──────── EXTRACTED INFORMATION

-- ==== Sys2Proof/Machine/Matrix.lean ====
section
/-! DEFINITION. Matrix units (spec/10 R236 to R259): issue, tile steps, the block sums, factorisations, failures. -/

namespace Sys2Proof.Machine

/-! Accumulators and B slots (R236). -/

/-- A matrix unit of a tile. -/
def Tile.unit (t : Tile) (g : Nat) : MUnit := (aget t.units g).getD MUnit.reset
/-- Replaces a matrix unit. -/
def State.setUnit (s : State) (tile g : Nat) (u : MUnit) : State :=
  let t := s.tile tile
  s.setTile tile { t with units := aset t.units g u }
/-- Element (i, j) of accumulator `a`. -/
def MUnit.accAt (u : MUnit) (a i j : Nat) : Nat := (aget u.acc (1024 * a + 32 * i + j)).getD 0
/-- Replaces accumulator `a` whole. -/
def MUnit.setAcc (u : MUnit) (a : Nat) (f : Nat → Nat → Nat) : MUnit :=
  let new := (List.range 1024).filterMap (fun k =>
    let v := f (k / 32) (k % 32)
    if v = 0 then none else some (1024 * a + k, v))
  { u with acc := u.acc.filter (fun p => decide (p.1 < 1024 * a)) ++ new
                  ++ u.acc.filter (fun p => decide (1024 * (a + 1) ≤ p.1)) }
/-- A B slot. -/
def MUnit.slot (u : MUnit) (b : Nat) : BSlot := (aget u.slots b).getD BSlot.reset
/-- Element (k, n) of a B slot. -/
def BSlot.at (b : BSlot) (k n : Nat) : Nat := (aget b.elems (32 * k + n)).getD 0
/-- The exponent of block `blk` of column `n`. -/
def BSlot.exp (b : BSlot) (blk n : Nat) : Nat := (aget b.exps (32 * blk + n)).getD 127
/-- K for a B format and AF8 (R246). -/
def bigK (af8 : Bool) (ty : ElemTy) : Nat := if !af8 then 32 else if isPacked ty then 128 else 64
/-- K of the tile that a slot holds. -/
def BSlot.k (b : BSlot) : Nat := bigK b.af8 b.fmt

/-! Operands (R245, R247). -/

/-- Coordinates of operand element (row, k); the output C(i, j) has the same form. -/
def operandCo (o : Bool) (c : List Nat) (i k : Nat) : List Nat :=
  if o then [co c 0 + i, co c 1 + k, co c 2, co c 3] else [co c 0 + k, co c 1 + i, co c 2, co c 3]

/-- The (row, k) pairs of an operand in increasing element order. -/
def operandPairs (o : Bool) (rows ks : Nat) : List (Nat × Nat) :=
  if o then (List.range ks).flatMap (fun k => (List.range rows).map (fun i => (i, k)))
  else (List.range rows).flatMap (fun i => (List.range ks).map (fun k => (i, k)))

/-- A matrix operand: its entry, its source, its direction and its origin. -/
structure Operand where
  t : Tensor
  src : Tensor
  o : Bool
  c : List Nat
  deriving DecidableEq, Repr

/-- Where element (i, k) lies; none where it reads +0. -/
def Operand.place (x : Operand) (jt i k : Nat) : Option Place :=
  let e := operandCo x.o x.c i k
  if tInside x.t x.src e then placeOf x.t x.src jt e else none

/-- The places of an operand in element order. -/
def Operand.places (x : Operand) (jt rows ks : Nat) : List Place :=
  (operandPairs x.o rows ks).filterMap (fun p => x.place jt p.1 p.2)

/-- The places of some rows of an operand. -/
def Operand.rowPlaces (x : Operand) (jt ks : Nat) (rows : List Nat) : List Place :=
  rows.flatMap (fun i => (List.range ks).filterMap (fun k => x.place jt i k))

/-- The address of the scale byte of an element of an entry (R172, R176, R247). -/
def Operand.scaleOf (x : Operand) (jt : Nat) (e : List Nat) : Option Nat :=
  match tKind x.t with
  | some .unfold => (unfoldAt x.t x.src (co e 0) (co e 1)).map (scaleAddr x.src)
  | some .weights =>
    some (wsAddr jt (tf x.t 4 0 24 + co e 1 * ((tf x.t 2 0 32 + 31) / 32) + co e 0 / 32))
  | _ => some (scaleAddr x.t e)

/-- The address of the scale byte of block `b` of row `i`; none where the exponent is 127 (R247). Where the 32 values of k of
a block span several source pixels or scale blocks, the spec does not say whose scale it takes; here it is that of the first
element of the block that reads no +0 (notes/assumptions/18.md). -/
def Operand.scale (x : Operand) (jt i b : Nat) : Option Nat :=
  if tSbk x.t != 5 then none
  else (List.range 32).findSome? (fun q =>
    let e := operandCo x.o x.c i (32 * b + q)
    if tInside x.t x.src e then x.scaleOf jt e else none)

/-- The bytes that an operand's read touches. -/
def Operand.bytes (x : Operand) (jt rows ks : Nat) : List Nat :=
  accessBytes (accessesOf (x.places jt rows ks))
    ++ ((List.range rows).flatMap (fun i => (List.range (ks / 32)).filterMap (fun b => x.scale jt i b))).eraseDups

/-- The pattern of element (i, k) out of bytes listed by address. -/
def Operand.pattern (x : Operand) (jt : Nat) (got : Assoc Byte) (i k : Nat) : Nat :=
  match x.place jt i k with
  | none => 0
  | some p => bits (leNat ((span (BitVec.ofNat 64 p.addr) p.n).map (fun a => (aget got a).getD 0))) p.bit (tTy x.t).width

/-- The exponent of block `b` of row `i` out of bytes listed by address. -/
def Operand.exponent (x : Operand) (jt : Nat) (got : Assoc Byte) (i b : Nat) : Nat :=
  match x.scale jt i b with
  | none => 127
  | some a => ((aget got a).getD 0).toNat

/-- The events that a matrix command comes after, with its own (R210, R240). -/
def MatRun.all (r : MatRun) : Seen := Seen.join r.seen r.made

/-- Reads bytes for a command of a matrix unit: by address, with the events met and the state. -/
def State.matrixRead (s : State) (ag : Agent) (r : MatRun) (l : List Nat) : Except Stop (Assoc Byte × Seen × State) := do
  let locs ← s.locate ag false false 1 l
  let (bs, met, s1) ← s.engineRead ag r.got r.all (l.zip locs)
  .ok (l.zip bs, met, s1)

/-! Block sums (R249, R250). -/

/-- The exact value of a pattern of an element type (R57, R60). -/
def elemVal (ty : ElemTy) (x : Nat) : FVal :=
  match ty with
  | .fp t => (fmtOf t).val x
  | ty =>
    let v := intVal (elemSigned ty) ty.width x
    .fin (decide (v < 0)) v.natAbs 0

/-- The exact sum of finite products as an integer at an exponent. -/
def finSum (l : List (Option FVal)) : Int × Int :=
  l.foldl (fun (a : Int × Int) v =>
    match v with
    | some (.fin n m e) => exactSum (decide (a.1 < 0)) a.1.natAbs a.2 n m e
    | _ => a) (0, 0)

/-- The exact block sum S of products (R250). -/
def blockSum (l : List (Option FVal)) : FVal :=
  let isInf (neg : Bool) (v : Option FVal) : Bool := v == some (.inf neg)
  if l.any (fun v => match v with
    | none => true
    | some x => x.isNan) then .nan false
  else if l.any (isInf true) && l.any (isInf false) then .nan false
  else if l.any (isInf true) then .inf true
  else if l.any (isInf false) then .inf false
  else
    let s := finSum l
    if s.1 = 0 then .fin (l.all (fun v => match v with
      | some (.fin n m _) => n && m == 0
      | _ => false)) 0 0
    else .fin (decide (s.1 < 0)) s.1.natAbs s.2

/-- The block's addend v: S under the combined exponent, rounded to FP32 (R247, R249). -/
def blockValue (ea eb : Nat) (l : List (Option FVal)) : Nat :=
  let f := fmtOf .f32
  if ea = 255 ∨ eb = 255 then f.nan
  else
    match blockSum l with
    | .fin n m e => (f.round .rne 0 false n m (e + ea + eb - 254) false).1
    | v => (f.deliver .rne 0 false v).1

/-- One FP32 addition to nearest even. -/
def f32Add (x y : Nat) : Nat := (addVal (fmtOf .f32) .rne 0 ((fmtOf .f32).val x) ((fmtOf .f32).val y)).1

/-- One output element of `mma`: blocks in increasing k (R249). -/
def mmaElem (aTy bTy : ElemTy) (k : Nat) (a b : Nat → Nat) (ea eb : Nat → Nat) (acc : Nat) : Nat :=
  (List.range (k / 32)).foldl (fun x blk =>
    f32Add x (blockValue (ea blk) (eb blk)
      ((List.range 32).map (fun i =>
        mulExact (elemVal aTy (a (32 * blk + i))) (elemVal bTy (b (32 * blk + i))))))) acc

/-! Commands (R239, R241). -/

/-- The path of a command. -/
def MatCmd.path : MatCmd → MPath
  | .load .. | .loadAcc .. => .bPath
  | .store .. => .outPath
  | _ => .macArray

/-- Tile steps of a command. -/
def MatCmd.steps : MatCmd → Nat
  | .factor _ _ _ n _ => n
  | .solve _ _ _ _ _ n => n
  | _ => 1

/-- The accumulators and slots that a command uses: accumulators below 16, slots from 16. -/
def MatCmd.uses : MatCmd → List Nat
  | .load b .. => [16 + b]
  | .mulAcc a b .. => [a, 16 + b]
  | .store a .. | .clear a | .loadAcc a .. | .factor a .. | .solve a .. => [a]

────────────────

#### PROBLEM STATEMENT
What is the number of lines in the listing that contain the string "scaleOf"? Reply with that number alone.

#### OUTPUT FOR THIS TASK
2